Supplied entries =>

/-- An error pattern adds the answer for the pattern itself to the data value (R109). -/
theorem dec_enc_xor (d : DataValue) (e : Codeword) : dec (enc d ^^^ e) = d ^^^ dec e := by
  refine enc_injective ?_
  rw [enc_dec, enc_xor, enc_dec, correctionMask, correctionMask, syn_enc_xor, BitVec.xor_assoc]

/-- Settles O23: the answer is the syndrome, which is 0 exactly on the codewords. -/
theorem zeroSyndromeExactlyOnCodewords : Obligations.ZeroSyndromeExactlyOnCodewords := by
  intro c s
  refine ⟨_, exec_syn c s, ?_⟩
  rw [drive_rspVal, ← syn_eq_zero_iff]
  exact BitVec.append_right_inj (t₂ := 0#3) 0#4

/-- Settles O22: each decoder drives `dec c`, the data value of the nearest codeword. -/
theorem decodersAnswerNearestCodeword : Obligations.DecodersAnswerNearestCodeword := by
  intro c s k hk
  refine ⟨_, exec_decoder hk c s, rfl, fun d => ?_⟩
  rw [drive_rspVal, BitVec.append_right_inj, weight_enc_xor_le_one_iff]

/-- Settles O21: the answer is off by the answer for the error pattern, which is 0 when the pattern is within one bit of
the codeword 0. -/
theorem multiBitErrorsDecodeWrong : Obligations.MultiBitErrorsDecodeWrong := by
  intro d e s
  refine ⟨_, exec_decM _ s, rfl, by rw [drive_rspVal, dec_enc_xor], ?_⟩
  rw [drive_rspVal, BitVec.append_right_inj, ← weight_enc_xor_le_one_iff, ← BitVec.xor_assoc, BitVec.xor_self,
    BitVec.zero_xor]

/-- Settles O25: the three answers are `dec c`, its codeword, and `dec c` again; a codeword within one bit is the one of
`dec c`. -/
theorem encodeOfDecodeIsCorrectedCodeword : Obligations.EncodeOfDecodeIsCorrectedCodeword := by
  intro c x s
  refine ⟨_, _, _, exec_decM c s, exec_encM x _ _, exec_decM _ _, ?_, ?_, fun d => ?_⟩
  all_goals simp only [drive_rspVal, BitVec.extractLsb'_append_eq_right]
  · exact enc_dec c
  · rw [dec_enc]
  · rw [weight_enc_xor_le_one_iff]
    exact ⟨fun h => by rw [h], fun h => (enc_injective h).symm⟩

/-- Settles O24: by counting the 128 words once for each of the eight syndromes. -/
theorem eachSyndromeHasSixteenWords : Obligations.EachSyndromeHasSixteenWords := by
  unfold Obligations.EachSyndromeHasSixteenWords
  decide

/-- Settles O26: the difference of two codewords is the codeword of the difference, and a codeword other than 0 has three
bits set or more. -/
theorem codeHasMinimumDistanceThree : Obligations.CodeHasMinimumDistanceThree := by
  have hweight : ∀ d : DataValue, d ≠ 0#4 → 3 ≤ weight (enc d) := by decide
  refine ⟨fun d => ⟨enc_dataBits d, syn_enc d⟩, enc_zero, fun a b => ⟨enc_xor a b, enc_injective, fun hne => ?_⟩,
    by decide⟩
  rw [← enc_xor]
  exact hweight _ (mt BitVec.xor_eq_zero_iff.mp hne)

/-- Settles O27: a corrupted codeword has the syndrome of its error pattern, and a single-bit pattern that of its
column. -/
theorem syndromeLaws : Obligations.SyndromeLaws :=
  ⟨syn_xor, fun d => ⟨syn_enc d, fun b => syn_enc_xor d (1 <<< b.val)⟩, by decide⟩

/-- Refutes O53: the answer is 6 (`95_test_vectors.md` V9). -/
theorem not_doubleErrorDecodesRight : ¬ Obligations.DoubleErrorDecodesRight := by
  have hsix : dec (enc 5 ^^^ 0x03) = 6 := by decide
  rw [Obligations.DoubleErrorDecodesRight, hsix]
  decide

/-- Refutes O54: at the word 0x06 the table decoder answers 0xE and the other nibble of the unit is 0x7 (V7). -/
theorem not_swappedNibblesAgree : ¬ Obligations.SwappedNibblesAgree := by
  intro h
  exact absurd (h 0x06) (by decide)

end Sys2Proof.Machine
end

section
/-! Where the tables come from (`10_state.md` section 3, `70_reset_and_hazards.md` section 2): the rows of G, the law of
SMASK, the decode table, and that the order of the rows of H changes no decode result, since the derived correction table
asks only which single-bit words have the syndrome of the word received. -/

namespace Sys2Proof.Machine

/-- The single-bit values of the statements and of the derived tables, written as powers of two. -/
theorem natCast_one_shiftLeft (w k : Nat) : ((1 <<< k : Nat) : BitVec w) = BitVec.twoPow w k := by
  refine BitVec.eq_of_toNat_eq ?_
  rw [BitVec.natCast_eq_ofNat, BitVec.toNat_ofNat, BitVec.toNat_twoPow, Nat.one_shiftLeft]

/-- Settles O29: the inner product of row `i` with a single-bit data value is that bit of the row. -/
theorem generatorRowsAreCodewords : Obligations.GeneratorRowsAreCodewords := by
  refine ⟨by decide, fun i k => ?_⟩
  rw [enc, encWith_getLsbD, natCast_one_shiftLeft, BitVec.and_comm, oddWeight_twoPow_and]

/-- SMASK maps the syndrome of a single-bit word to that word (R30). -/
theorem correctionMask_twoPow (b : Fin 7) : correctionMask (BitVec.twoPow 7 b.val) = BitVec.twoPow 7 b.val := by
  have hweight : ∀ b : Fin 7, weight (BitVec.twoPow 7 b.val) ≤ 1 := by decide
  exact correctionMask_of_weight_le_one (hweight b)

/-- Settles O30: the entry at the syndrome of a word is its correction mask. -/
theorem syndromeTableLaw : Obligations.SyndromeTableLaw := by
  refine ⟨rfl, fun b => ?_⟩
  rw [readTableAt_eq_getElem, natCast_one_shiftLeft]
  refine (congrArg some (correctionMask_twoPow b)).trans ?_
  exact congrArg some (natCast_one_shiftLeft 7 b).symm

/-- Settles O32: the read of the table at a word is the matrix decoder's answer. -/
theorem decodeTableLaw : Obligations.DecodeTableLaw := by
  intro c
  rw [readTableAt_eq_getElem, ← decRom, decRom_eq_dec]

/-- A table of `2^w` entries is the list of its reads. -/
theorem entries_eq_map_readTableAt {α : Type} {w : Nat} (t : Table α (2 ^ w)) :
    t.entries = (List.range (2 ^ w)).map fun i => readTableAt t (BitVec.ofNat w i) := by
  refine List.ext_getElem? fun i => ?_
  by_cases hi : i < 2 ^ w
  · simp [hi, getElem?_eq_readTableAt t hi]
  · simp [hi, t.size_eq]

/-- A table is its entries. -/
theorem table_eq_of_entries_eq {α : Type} {n : Nat} {t u : Table α n} (h : t.entries = u.entries) : t = u := by
  obtain ⟨entries, hsize⟩ := t
  obtain rfl : entries = u.entries := h
  rfl

/-- The printed decode table is the one of this hardware's matrix decoder (R34). -/
theorem DEC_ROM_eq_decRomOf : Tables.DEC_ROM = decRomOf Tables.H Tables.SMASK := by
  refine table_eq_of_entries_eq ?_
  rw [entries_eq_map_readTableAt, decRomOf]
  exact List.map_congr_left fun i _ => decRom_eq_dec (BitVec.ofNat 7 i)

/-- Settles O34: each printed table is the one that its rule makes of the tables before it. -/
theorem tablesRegenerateFromPatterns : Obligations.TablesRegenerateFromPatterns :=
  ⟨GT_eq_gt_candidate_f, H_eq_hOf_GT, SMASK_eq_smaskOf_H, ENC_ROM_eq_encRomOf, DEC_ROM_eq_decRomOf,
    PDEC_ROM_eq_pdecRomOf⟩
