/-- The opcode (for GENC and APPC the first code of the major) and fields of an instruction; none for a device step. -/
def Instr.form : Instr → Option (Nat × Fields)
  | .add f => some (0x001, .g f)
  | .sub f => some (0x002, .g f)
  | .mul f => some (0x003, .g f)
  | .mulhs f => some (0x004, .g f)
  | .mulhu f => some (0x005, .g f)
  | .divs f => some (0x006, .g f)
  | .divu f => some (0x007, .g f)
  | .rems f => some (0x008, .g f)
  | .remu f => some (0x009, .g f)
  | .andOp f => some (0x00A, .g f)
  | .orOp f => some (0x00B, .g f)
  | .xorOp f => some (0x00C, .g f)
  | .andn f => some (0x00D, .g f)
  | .orn f => some (0x00E, .g f)
  | .shl f => some (0x00F, .g f)
  | .shr f => some (0x010, .g f)
  | .sar f => some (0x011, .g f)
  | .rol f => some (0x012, .g f)
  | .ror f => some (0x013, .g f)
  | .mins f => some (0x014, .g f)
  | .minu f => some (0x015, .g f)
  | .maxs f => some (0x016, .g f)
  | .maxu f => some (0x017, .g f)
  | .absd f => some (0x018, .g f)
  | .neg f => some (0x020, .g f)
  | .abs f => some (0x021, .g f)
  | .notOp f => some (0x022, .g f)
  | .clz f => some (0x023, .g f)
  | .ctz f => some (0x024, .g f)
  | .popc f => some (0x025, .g f)
  | .brev f => some (0x026, .g f)
  | .bswap f => some (0x027, .g f)
  | .sext f => some (0x028, .g f)
  | .zext f => some (0x029, .g f)
  | .mov f => some (0x02A, .g f)
  | .nullOp f => some (0x02B, .g f)
  | .bfx f => some (0x030, .g f)
  | .bfxs f => some (0x031, .g f)
  | .bfi f => some (0x032, .g f)
  | .sel f => some (0x033, .g f)
  | .madd f => some (0x034, .g f)
  | .fsh f => some (0x035, .g f)
  | .addi f => some (0x040, .i f)
  | .muli f => some (0x041, .i f)
  | .andi f => some (0x042, .i f)
  | .ori f => some (0x043, .i f)
  | .xori f => some (0x044, .i f)
  | .shli f => some (0x045, .i f)
  | .shri f => some (0x046, .i f)
  | .sari f => some (0x047, .i f)
  | .roli f => some (0x048, .i f)
  | .minsi f => some (0x049, .i f)
  | .maxsi f => some (0x04A, .i f)
  | .movi f => some (0x04B, .i f)
  | .teq f => some (0x060, .g f)
  | .tne f => some (0x061, .g f)
  | .tlts f => some (0x062, .g f)
  | .tles f => some (0x063, .g f)
  | .tltu f => some (0x064, .g f)
  | .tleu f => some (0x065, .g f)
  | .tgts f => some (0x066, .g f)
  | .tges f => some (0x067, .g f)
  | .tgtu f => some (0x068, .g f)
  | .tgeu f => some (0x069, .g f)
  | .teqi f => some (0x070, .i f)
  | .tnei f => some (0x071, .i f)
  | .tltsi f => some (0x072, .i f)
  | .tlesi f => some (0x073, .i f)
  | .tltui f => some (0x074, .i f)
  | .tleui f => some (0x075, .i f)
  | .tgtsi f => some (0x076, .i f)
  | .tgesi f => some (0x077, .i f)
  | .pand f => some (0x080, .g f)
  | .por f => some (0x081, .g f)
  | .pxor f => some (0x082, .g f)
  | .pnot f => some (0x083, .g f)
  | .steer f => some (0x084, .g f)
  | .merge f => some (0x085, .g f)
  | .fan f => some (0x086, .f f)
  | .rdc f => some (0x087, .r f)
  | .tagof f => some (0x088, .g f)
  | .retag f => some (0x089, .g f)
  | .fadd f => some (0x0A0, .g f)
  | .fsub f => some (0x0A1, .g f)
  | .fmul f => some (0x0A2, .g f)
  | .fdiv f => some (0x0A3, .g f)
  | .fmin f => some (0x0A4, .g f)
  | .fmax f => some (0x0A5, .g f)
  | .fminm f => some (0x0A6, .g f)
  | .fmaxm f => some (0x0A7, .g f)
  | .fcpys f => some (0x0A8, .g f)
  | .fscale f => some (0x0A9, .g f)
  | .fabs f => some (0x0B0, .g f)
  | .fneg f => some (0x0B1, .g f)
  | .fsqrt f => some (0x0B2, .g f)
  | .frcp f => some (0x0B3, .g f)
  | .frsq f => some (0x0B4, .g f)
  | .ex2 f => some (0x0B5, .g f)
  | .lg2 f => some (0x0B6, .g f)
  | .sinp f => some (0x0B7, .g f)
  | .cosp f => some (0x0B8, .g f)
  | .tanh f => some (0x0B9, .g f)
  | .frnd f => some (0x0BA, .i f)
  | .fclass f => some (0x0BB, .g f)
  | .ffrac f => some (0x0BC, .g f)
  | .ffma f => some (0x0C0, .g f)
  | .ffms f => some (0x0C1, .g f)
  | .fnfma f => some (0x0C2, .g f)
  | .fnfms f => some (0x0C3, .g f)
  | .fteq f => some (0x0C8, .g f)
  | .ftne f => some (0x0C9, .g f)
  | .ftlt f => some (0x0CA, .g f)
  | .ftle f => some (0x0CB, .g f)
  | .ftun f => some (0x0CC, .g f)
  | .ftord f => some (0x0CD, .g f)
  | .fcvt f => some (0x0D0, .i f)
  | .fcvts f => some (0x0D1, .i f)
  | .fcvtu f => some (0x0D2, .i f)
  | .scvtf f => some (0x0D3, .i f)
  | .ucvtf f => some (0x0D4, .i f)
  | .mxscl f => some (0x0D5, .i f)
  | .mxq f => some (0x0D6, .i f)
  | .ldd f => some (0x100, .l f)
  | .ldw f => some (0x101, .l f)
  | .ldws f => some (0x102, .l f)
  | .ldh f => some (0x103, .l f)
  | .ldhs f => some (0x104, .l f)
  | .ldb f => some (0x105, .l f)
  | .ldbs f => some (0x106, .l f)
  | .std f => some (0x108, .s f)
  | .stw f => some (0x109, .s f)
  | .sth f => some (0x10A, .s f)
  | .stb f => some (0x10B, .s f)
  | .nstore f => some (0x10C, .s f)
  | .aadd f => some (0x110, .s f)
  | .amins f => some (0x111, .s f)
  | .aminu f => some (0x112, .s f)
  | .amaxs f => some (0x113, .s f)
  | .amaxu f => some (0x114, .s f)
  | .aand f => some (0x115, .s f)
  | .aor f => some (0x116, .s f)
  | .axor f => some (0x117, .s f)
  | .afadd f => some (0x118, .s f)
  | .fld f => some (0x120, .x f)
  | .flda f => some (0x121, .x f)
  | .fst f => some (0x122, .e f)
  | .fstr f => some (0x123, .e f)
  | .faadd f => some (0x124, .x f)
  | .famins f => some (0x125, .x f)
  | .faminu f => some (0x126, .x f)
  | .famaxs f => some (0x127, .x f)
  | .famaxu f => some (0x128, .x f)
  | .faand f => some (0x129, .x f)
  | .faor f => some (0x12A, .x f)
  | .faxor f => some (0x12B, .x f)
  | .faxchg f => some (0x12C, .x f)
  | .facas f => some (0x12D, .x f)
  | .fafadd f => some (0x12E, .x f)
  | .fence f => some (0x12F, .s f)
  | .xmit f => some (0x130, .e f)
  | .inlet f => some (0x131, .r f)
  | .fradd f => some (0x132, .e f)
  | .frfadd f => some (0x133, .e f)
  | .br f => some (0x140, .b f)
  | .bri f => some (0x141, .g f)
  | .call f => some (0x142, .b f)
  | .calli f => some (0x143, .g f)
  | .ret f => some (0x144, .g f)
  | .endStrand f => some (0x145, .b f)
  | .tsalloc f => some (0x146, .i f)
  | .tsfree f => some (0x147, .s f)
  | .tagnew f => some (0x148, .i f)
  | .tagrel f => some (0x149, .s f)
  | .spawn f => some (0x14A, .e f)
  | .spawnr f => some (0x14B, .e f)
  | .joinOp f => some (0x14C, .x f)
  | .bararr f => some (0x14D, .s f)
  | .barwait f => some (0x14E, .x f)
  | .barsync f => some (0x14F, .x f)
  | .waitOp f => some (0x150, .x f)
  | .yieldOp f => some (0x151, .x f)
  | .scopy f => some (0x160, .e f)
  | .sgather f => some (0x161, .e f)
  | .sscatter f => some (0x162, .e f)
  | .sfill f => some (0x163, .e f)
  | .sparam f => some (0x164, .e f)
  | .mxcfg f => some (0x165, .e f)
  | .mxrun f => some (0x166, .e f)
  | .mxldacc f => some (0x167, .e f)
  | .mxstacc f => some (0x168, .e f)
  | .mxrel f => some (0x169, .e f)
  | .vmap f => some (0x16A, .e f)
  | .vred f => some (0x16B, .e f)
  | .wincfg f => some (0x16C, .e f)
  | .winrun f => some (0x16D, .e f)
  | .decode f => some (0x16E, .e f)
  | .coll f => some (0x16F, .e f)
  | .hquery f => some (0x170, .e f)
  | .rsquery f => some (0x171, .e f)
  | .stok f => some (0x172, .e f)
  | .toks f => some (0x173, .e f)
  | .srd f => some (0x180, .i f)
  | .swr f => some (0x181, .i f)
  | .trap f => some (0x182, .i f)
  | .bkpt f => some (0x183, .g f)
  | .enrd f => some (0x184, .g f)
  | .perfrd f => some (0x185, .i f)
  | .trace f => some (0x186, .s f)
  | .clk f => some (0x187, .g f)
  | .snuff f => some (0x188, .g f)
  | .fwcall f => some (0x189, .g f)
  | .assert f => some (0x18A, .g f)
  | .genc f => some (0x1E0, .c f)
  | .appc f => some (0x1F0, .c f)
  | .evElementIssue _ _ _ | .evTokenArrival _ | .evBlockFetch _ _ _ | .evBlockInstanceStart _ _ _
  | .evBlockStarved _ | .evCommit _ | .evFootprintRegistration _ | .evParkedCommitResume _
  | .evFrameMoveArrival _ | .evFarAccessAtHome _ | .evPostedEffectAtHome _ | .evPostedAckArrival _
  | .evWaitingFarAccessPerform _ _ _ | .evBankArbitration _ _ _ | .evBankStarvationPromote _ _ _
  | .evFarReplyArrival _ | .evReplyHeldResend _ | .evLamplighterRelight _ _ | .evRangeSplit _ _
  | .evFrameWaitGrant _ _ | .evEmberReady _ | .evRefusalCountLimit _ | .evReservationTimeout _
  | .evArbitrationGrant _ | .evCircuitTokenArrival _ | .evCreditReturn _ | .evBorderCrossing _
  | .evMasterFreeze _ | .evSpaceTableItem _ | .evJoinRequest _ | .evLiveCountZero _ _ _ | .evWaitRequest _
  | .evBarrierArrival _ | .evBarrierPhaseComplete _ | .evBarwaitRequest _ | .evTlbWalk _
  | .evStreamCommandArrival _ | .evStreamCommandPerform _ | .evStreamRoundBoundary _
  | .evStreamPageFaultStop _ | .evEngineLineAccess _ | .evMeCommandPerform _ | .evVsuCommandPerform _
  | .evWindowCommandPerform _ | .evDecodeFrame _ | .evCollGroupComplete _ | .evStokElementSend _
  | .evToksTokenCapture _ | .evCommandCompletion _ | .evFaultDelivery _ _ | .evHandlerDone _ _ _
  | .evPreciseStop _ _ | .evParityFreezeReport _ _ _ _ _ _ _ | .evSnuffMarkerBroadcast _ _
  | .evQuadMarkerArrival _ _ | .evChannelMarkerArrival _ | .evQuadStateReadout _ _ | .evEngineSnuffStop _
  | .evQuadZeroing _ _ | .evQuadZeroComplete _ _ | .evLanternReport | .evFactorUpdate _ | .evSharedCostSplit
  | .evCandlePeriodStart _ | .evCandleCut _ | .evClassChange _ _ | .evPowerCheck _ | .evThermalLimit _ _
  | .evThermalShutdown _ _ | .evDeviceReset | .evHostLinkDegrade | .evCxlMemRead _ _ | .evCxlMemWrite _ _ _
  | .evCommandDoorbell _ _ | .evEventHeadWrite _ _ | .evRegisterWrite _ _ _ | .evFwcallDispatch _
  | .evCreateContext _ | .evDestroyContext _ | .evMap _ | .evMapGrant _ | .evMapMove _
  | .evMigrationDrainComplete _ | .evMigrationReissue _ | .evUnmap _ | .evUnmapComplete _ | .evLoadImage _
  | .evLaunch _ | .evQueryQuiescent _ | .evSaveImage _ | .evSaveImageNonreleasing _ | .evRestoreImage _
  | .evSnuffCommand _ | .evSetCandle _ | .evReadLanterns _ | .evSetDieTable _ | .evMarkBadNodes _
  | .evAttest _ | .evLoadCalibration _ | .evResetVf _ | .evSetCounting _ | .evPodPacketReceive _ _ _ _ _
  | .evPodRetransmitTimeout _ _ | .evPodPortFailure _ | .evPodLost _ => none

Task to complete =>
In the listing above, find the line with "(0x071, .i f)" and the line with "(0x10B, .s f)", then reproduce both and every line between them exactly.

Problem solution =>
  | .tnei f => some (0x071, .i f)
  | .tltsi f => some (0x072, .i f)
  | .tlesi f => some (0x073, .i f)
  | .tltui f => some (0x074, .i f)
  | .tleui f => some (0x075, .i f)
  | .tgtsi f => some (0x076, .i f)
  | .tgesi f => some (0x077, .i f)
  | .pand f => some (0x080, .g f)
  | .por f => some (0x081, .g f)
  | .pxor f => some (0x082, .g f)
  | .pnot f => some (0x083, .g f)
  | .steer f => some (0x084, .g f)
  | .merge f => some (0x085, .g f)
  | .fan f => some (0x086, .f f)
  | .rdc f => some (0x087, .r f)
  | .tagof f => some (0x088, .g f)
  | .retag f => some (0x089, .g f)
  | .fadd f => some (0x0A0, .g f)
  | .fsub f => some (0x0A1, .g f)
  | .fmul f => some (0x0A2, .g f)
  | .fdiv f => some (0x0A3, .g f)
  | .fmin f => some (0x0A4, .g f)
  | .fmax f => some (0x0A5, .g f)
  | .fminm f => some (0x0A6, .g f)
  | .fmaxm f => some (0x0A7, .g f)
  | .fcpys f => some (0x0A8, .g f)
  | .fscale f => some (0x0A9, .g f)
  | .fabs f => some (0x0B0, .g f)
  | .fneg f => some (0x0B1, .g f)
  | .fsqrt f => some (0x0B2, .g f)
  | .frcp f => some (0x0B3, .g f)
  | .frsq f => some (0x0B4, .g f)
  | .ex2 f => some (0x0B5, .g f)
  | .lg2 f => some (0x0B6, .g f)
  | .sinp f => some (0x0B7, .g f)
  | .cosp f => some (0x0B8, .g f)
  | .tanh f => some (0x0B9, .g f)
  | .frnd f => some (0x0BA, .i f)
  | .fclass f => some (0x0BB, .g f)
  | .ffrac f => some (0x0BC, .g f)
  | .ffma f => some (0x0C0, .g f)
  | .ffms f => some (0x0C1, .g f)
  | .fnfma f => some (0x0C2, .g f)
  | .fnfms f => some (0x0C3, .g f)
  | .fteq f => some (0x0C8, .g f)
  | .ftne f => some (0x0C9, .g f)
  | .ftlt f => some (0x0CA, .g f)
  | .ftle f => some (0x0CB, .g f)
  | .ftun f => some (0x0CC, .g f)
  | .ftord f => some (0x0CD, .g f)
  | .fcvt f => some (0x0D0, .i f)
  | .fcvts f => some (0x0D1, .i f)
  | .fcvtu f => some (0x0D2, .i f)
  | .scvtf f => some (0x0D3, .i f)
  | .ucvtf f => some (0x0D4, .i f)
  | .mxscl f => some (0x0D5, .i f)
  | .mxq f => some (0x0D6, .i f)
  | .ldd f => some (0x100, .l f)
  | .ldw f => some (0x101, .l f)
  | .ldws f => some (0x102, .l f)
  | .ldh f => some (0x103, .l f)
  | .ldhs f => some (0x104, .l f)
  | .ldb f => some (0x105, .l f)
  | .ldbs f => some (0x106, .l f)
  | .std f => some (0x108, .s f)
  | .stw f => some (0x109, .s f)
  | .sth f => some (0x10A, .s f)
  | .stb f => some (0x10B, .s f)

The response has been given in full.